Content starts

-- ==== Sys2Proof/Laws/KeptGnss.lean ====
section
/-! SUPPORT. The operations of Machine/Gnss.lean keep the queue, the register file and the forwarding database. -/

namespace Sys2Proof.Machine

open Sys2Proof

set_option linter.unusedTactic false

theorem State.setValid_kept {Q : List Instr} (v : Bool) (s : State) (hG : Kept Q s) :
    Kept Q (State.setValid v s) := by
  unfold State.setValid
  try beta_reduce
  apply kept_ite; apply State.raise_kept; apply State.setB_kept; assumption; apply kept_ite; apply State.raise_kept
  apply State.setB_kept; assumption; apply State.setB_kept; assumption

theorem State.antTo_kept {Q : List Instr} (v : Nat) (s : State) (hG : Kept Q s) :
    Kept Q (State.antTo v s) := by
  unfold State.antTo
  try beta_reduce
  apply kept_ite; apply State.set_kept; assumption; apply State.when_kept; apply State.setValid_kept
  apply State.raise_kept; apply State.set_kept; assumption; apply State.start_kept

theorem State.modGnss_kept {Q : List Instr} (f : GnssMem → GnssMem) (s : State) (hG : Kept Q s) :
    Kept Q (State.modGnss f s) := by
  unfold State.modGnss
  try beta_reduce
  apply kept_mk; apply kept_fold; assumption

theorem State.channelIdle_kept {Q : List Instr} (c : Nat) (s : State) (hG : Kept Q s) :
    Kept Q (State.channelIdle c s) := by
  unfold State.channelIdle
  try beta_reduce
  apply State.modGnss_kept; apply State.stop_kept; apply State.wr_kept; apply State.wr_kept; assumption

theorem State.surveyBegin_kept {Q : List Instr} (s : State) (hG : Kept Q s) :
    Kept Q (State.surveyBegin s) := by
  unfold State.surveyBegin
  try beta_reduce
  apply State.modGnss_kept; apply State.set_kept; assumption

theorem State.gnssFollow_kept {Q : List Instr} (was : Nat) (s : State) (hG : Kept Q s) :
    Kept Q (State.gnssFollow was s) := by
  unfold State.gnssFollow
  try beta_reduce
  apply kept_ite; apply kept_ite; assumption; apply State.antTo_kept; apply State.stop_kept; assumption
  apply kept_ite; apply State.surveyBegin_kept; apply kept_ite; assumption; apply State.antTo_kept
  apply State.stop_kept; assumption; apply kept_ite; apply State.modGnss_kept; apply State.set_kept; apply kept_ite
  assumption; apply State.antTo_kept; apply State.stop_kept; assumption; apply State.set_kept
  apply State.forEach_kept; apply kept_ite; assumption; apply State.antTo_kept; apply State.stop_kept; assumption
  apply State.channelIdle_kept

theorem State.setPos_kept {Q : List Instr} (p : Int × Int × Int) (s : State) (hG : Kept Q s) :
    Kept Q (State.setPos p s) := by
  unfold State.setPos
  try beta_reduce
  apply State.set2_kept; apply State.set2_kept; apply State.set2_kept; assumption

theorem gnssAct_kept {Q : List Instr} (action : Nat) (c : Cmd) (s : State) (hG : Kept Q s) :
    Kept Q (gnssAct action c s).1 := by
  unfold gnssAct
  try beta_reduce
  split; apply State.gnssFollow_kept; apply State.putRegs_kept; assumption; apply State.modGnss_kept
  apply State.setPos_kept; assumption; apply kept_ite1; apply State.surveyBegin_kept; assumption; assumption
  apply State.modGnss_kept; assumption

theorem specGnss_kept {Q : List Instr} (action : Nat) (c : Cmd) (s : State) (hG : Kept Q s) :
    Kept Q ((specGnss action).act c s).1 := by
  unfold specGnss
  try beta_reduce
  apply gnssAct_kept; assumption

theorem State.resetGnss_kept {Q : List Instr} (s : State) (hG : Kept Q s) :
    Kept Q (State.resetGnss s) := by
  unfold State.resetGnss
  try beta_reduce
  lift_lets -underBinder; intro x; refine (fun (hx : Kept Q x) => ?_) ?_ <;> [clear_value x; subst x]
  intro x; refine (fun (hx : Kept Q x) => ?_) ?_ <;> [clear_value x; subst x]; intro x; clear_value x
  intro x; refine (fun (hx : Kept Q x) => ?_) ?_ <;> [clear_value x; subst x]
  intro x; refine (fun (hx : Kept Q x) => ?_) ?_ <;> [clear_value x; subst x]; split; apply State.surveyBegin_kept
  assumption; apply State.set_kept; assumption; assumption; apply State.wr_kept; apply State.wr_kept; assumption
  apply State.stop_kept; apply kept_mk; apply kept_fold; assumption; apply State.forEach_kept; assumption
  intro _ _ _; try beta_reduce; apply State.wr_kept; assumption; apply State.forEach_kept; apply State.setValid_kept
  assumption; apply State.channelIdle_kept

theorem State.antMeasure_kept {Q : List Instr} (ma : Nat) (limit : Bool) (s : State) (hG : Kept Q s) :
    Kept Q (State.antMeasure ma limit s) := by
  unfold State.antMeasure
  try beta_reduce
  apply kept_ite; apply State.antTo_kept; apply State.modGnss_kept; apply State.set_kept; assumption; apply kept_ite
  apply State.set_kept; assumption; apply kept_ite; apply State.antTo_kept; apply State.set_kept; assumption
  apply kept_ite; apply kept_ite; apply State.antTo_kept; apply State.modGnss_kept; apply State.set_kept; assumption
  apply State.modGnss_kept; apply State.set_kept; assumption; apply State.antTo_kept; apply State.modGnss_kept
  apply State.set_kept; assumption

theorem State.channelWord_kept {Q : List Instr} (c : Nat) (s : State) (hG : Kept Q s) :
    Kept Q (State.channelWord c s) := by
  unfold State.channelWord
  try beta_reduce
  apply kept_ite; assumption; apply State.when_kept; apply State.modGnss_kept; apply State.start_kept; assumption
  apply State.set_kept

theorem State.gnssUtc_kept {Q : List Instr} (u : Nat × Nat × Nat) (s : State) (hG : Kept Q s) :
    Kept Q (State.gnssUtc u s) := by
  unfold State.gnssUtc
  try beta_reduce
  apply State.when_kept; apply State.set_kept; apply State.set_kept; apply State.set_kept; assumption
  apply State.takeUtc_kept

theorem State.jamBand_kept {Q : List Instr} (f ji : Fld) (v : Nat) (s : State) (hG : Kept Q s) :
    Kept Q (State.jamBand f ji v s) := by
  unfold State.jamBand
  try beta_reduce
  apply State.when_kept; apply State.setB_kept; apply State.set_kept; assumption; apply State.raise_kept

theorem State.showChannel_kept {Q : List Instr} (obs : List GnssObs) (o : GnssObs) (s : State) (hG : Kept Q s) :
    Kept Q (State.showChannel obs o s) := by
  unfold State.showChannel
  try beta_reduce
  apply kept_ite; apply State.startOnce_kept; apply State.wr_kept; apply State.wr_kept; assumption; assumption

theorem State.channelLost_kept {Q : List Instr} (obs : List GnssObs) (c : Nat) (s : State) (hG : Kept Q s) :
    Kept Q (State.channelLost obs c s) :=
  State.when_kept _ _ _ hG (fun _ h => State.wr_kept _ _ _ (State.set_kept _ _ _ h))

theorem State.surveyAdd_kept {Q : List Instr} (p : Int × Int × Int) (s : State) (hG : Kept Q s) :
    Kept Q (State.surveyAdd p s) := by
  unfold State.surveyAdd
  try beta_reduce
  apply kept_ite; apply State.raise_kept; apply State.set_kept; apply State.setPos_kept
  apply kept_mk; apply kept_fold; assumption; apply kept_mk; apply kept_fold; assumption

theorem State.updSpoof_kept {Q : List Instr} (bad : Bool) (s : State) (hG : Kept Q s) :
    Kept Q (State.updSpoof bad s) := by
  unfold State.updSpoof
  try beta_reduce
  apply kept_ite; apply State.when_kept; apply State.modGnss_kept; apply State.set_kept; assumption
  apply State.raise_kept; apply State.when_kept; apply State.modGnss_kept; assumption; apply State.set_kept

theorem execAntennaMeasure_kept {Q : List Instr} (ma : Nat) (limit : Bool) (s : State) (hG : Kept Q s) :
    KeptO Q (execAntennaMeasure ma limit s) := by
  unfold execAntennaMeasure
  try beta_reduce
  apply keptO_ite; apply keptO_next; apply State.antMeasure_kept; apply State.evalMade_kept; assumption
  apply keptO_next; assumption

theorem execAntennaShortRetry_kept {Q : List Instr} (below : Bool) (s : State) (hG : Kept Q s) :
    KeptO Q (execAntennaShortRetry below s) := by
  unfold execAntennaShortRetry
  try beta_reduce
  apply keptO_ite; apply keptO_ite; apply keptO_next; apply State.antTo_kept; apply State.modGnss_kept
  apply State.stop_kept; assumption; apply keptO_next; apply State.start_kept; assumption; apply keptO_next
  assumption

theorem execGnssChannelHold_kept {Q : List Instr} (c : Nat) (s : State) (hG : Kept Q s) :
    KeptO Q (execGnssChannelHold c s) := by
  unfold execGnssChannelHold
  try beta_reduce
  apply keptO_ite; apply keptO_next; apply State.modGnss_kept; assumption; apply keptO_next; assumption

theorem execGnssChannelIdle_kept {Q : List Instr} (c : Nat) (s : State) (hG : Kept Q s) :
    KeptO Q (execGnssChannelIdle c s) := by
  unfold execGnssChannelIdle
  try beta_reduce
  apply keptO_ite; apply keptO_next; apply State.channelIdle_kept; assumption; apply keptO_next; assumption

theorem execGnssSetColdStart_kept {Q : List Instr} (d : Submission) (s : State) (hG : Kept Q s) :
    KeptO Q (execGnssSetColdStart d s) := by
  unfold execGnssSetColdStart
  try beta_reduce
  apply keptO_next; apply CmdSpec.take_kept; assumption; apply specGnss_kept

theorem execGnssSetConfigure_kept {Q : List Instr} (d : Submission) (s : State) (hG : Kept Q s) :
    KeptO Q (execGnssSetConfigure d s) := by
  unfold execGnssSetConfigure
  try beta_reduce
  apply keptO_next; apply CmdSpec.take_kept; assumption; apply specGnss_kept

theorem execGnssSetPosition_kept {Q : List Instr} (d : Submission) (s : State) (hG : Kept Q s) :
    KeptO Q (execGnssSetPosition d s) := by
  unfold execGnssSetPosition
  try beta_reduce
  apply keptO_next; apply CmdSpec.take_kept; assumption; apply specGnss_kept

theorem execGnssSetSurveyRestart_kept {Q : List Instr} (d : Submission) (s : State) (hG : Kept Q s) :
    KeptO Q (execGnssSetSurveyRestart d s) := by
  unfold execGnssSetSurveyRestart
  try beta_reduce
  apply keptO_next; apply CmdSpec.take_kept; assumption; apply specGnss_kept

theorem execGnssSolution_kept {Q : List Instr} (g : GnssSol) (s : State) (hG : Kept Q s) :
    KeptO Q (execGnssSolution g s) := by
  unfold execGnssSolution
  try beta_reduce
  apply keptO_ite; apply keptO_next; assumption; apply keptO_next; apply State.setValid_kept; lift_lets -underBinder
  split; apply State.gnssUtc_kept; apply State.updSpoof_kept; apply State.modGnss_kept; apply kept_ite
  apply State.surveyAdd_kept; apply State.set_kept; apply State.set_kept; apply State.modGnss_kept
  apply State.start_kept; apply State.forEach_kept; apply State.forEach_kept; apply State.slotMade_kept; assumption
  apply State.channelLost_kept
  apply State.showChannel_kept; apply State.set_kept; apply State.set_kept; apply State.modGnss_kept
  apply State.start_kept; apply State.forEach_kept; apply State.forEach_kept; apply State.slotMade_kept; assumption
  apply State.channelLost_kept
  apply State.showChannel_kept; apply State.updSpoof_kept; apply State.modGnss_kept; apply kept_ite
  apply State.surveyAdd_kept; apply State.set_kept; apply State.set_kept; apply State.modGnss_kept
  apply State.start_kept; apply State.forEach_kept; apply State.forEach_kept; apply State.slotMade_kept; assumption
  apply State.channelLost_kept
  apply State.showChannel_kept; apply State.set_kept; apply State.set_kept; apply State.modGnss_kept
  apply State.start_kept; apply State.forEach_kept; apply State.forEach_kept; apply State.slotMade_kept; assumption
  apply State.channelLost_kept
  apply State.showChannel_kept

theorem execGnssSolutionTimeout_kept {Q : List Instr} (s : State) (hG : Kept Q s) :
    KeptO Q (execGnssSolutionTimeout s) := by
  unfold execGnssSolutionTimeout
  try beta_reduce
  apply keptO_ite; apply keptO_next; apply State.setValid_kept; apply State.stop_kept; assumption; apply keptO_next
  assumption

theorem execGnssTimePulse_kept {Q : List Instr} (m : Nat) (s : State) (hG : Kept Q s) :
    KeptO Q (execGnssTimePulse m s) := by
  unfold execGnssTimePulse
  try beta_reduce
  apply keptO_ite; apply keptO_next; apply State.modGnss_kept; assumption; apply keptO_next; assumption

theorem execJamEvaluate_kept {Q : List Instr} (l1 l5 : Nat) (notches : List (Int × Nat × Bool)) (s : State) (hG : Kept Q s) :
    KeptO Q (execJamEvaluate l1 l5 notches s) := by
  unfold execJamEvaluate
  try beta_reduce
  apply keptO_ite; apply keptO_next; assumption; apply keptO_next; apply kept_ite; apply State.setValid_kept
  apply State.jamBand_kept; apply State.jamBand_kept; apply State.forEach_kept; apply State.evalMade_kept
  assumption; intro _ _ _; try beta_reduce; apply State.setB_kept; apply State.set_kept; apply State.setI_kept
  assumption; apply State.jamBand_kept; apply State.jamBand_kept; apply State.forEach_kept
  apply State.evalMade_kept; assumption; intro _ _ _; try beta_reduce; apply State.setB_kept; apply State.set_kept
  apply State.setI_kept; assumption

end Sys2Proof.Machine
end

Content ends

Could you write out, exactly as they stand, only the lines above that begin at the line with "unfold State.surveyAdd" and stop after the line with "(below : Bool)"?

§ TASK OUTPUT
  unfold State.surveyAdd
  try beta_reduce
  apply kept_ite; apply State.raise_kept; apply State.set_kept; apply State.setPos_kept
  apply kept_mk; apply kept_fold; assumption; apply kept_mk; apply kept_fold; assumption

theorem State.updSpoof_kept {Q : List Instr} (bad : Bool) (s : State) (hG : Kept Q s) :
    Kept Q (State.updSpoof bad s) := by
  unfold State.updSpoof
  try beta_reduce
  apply kept_ite; apply State.when_kept; apply State.modGnss_kept; apply State.set_kept; assumption
  apply State.raise_kept; apply State.when_kept; apply State.modGnss_kept; assumption; apply State.set_kept

theorem execAntennaMeasure_kept {Q : List Instr} (ma : Nat) (limit : Bool) (s : State) (hG : Kept Q s) :
    KeptO Q (execAntennaMeasure ma limit s) := by
  unfold execAntennaMeasure
  try beta_reduce
  apply keptO_ite; apply keptO_next; apply State.antMeasure_kept; apply State.evalMade_kept; assumption
  apply keptO_next; assumption

theorem execAntennaShortRetry_kept {Q : List Instr} (below : Bool) (s : State) (hG : Kept Q s) :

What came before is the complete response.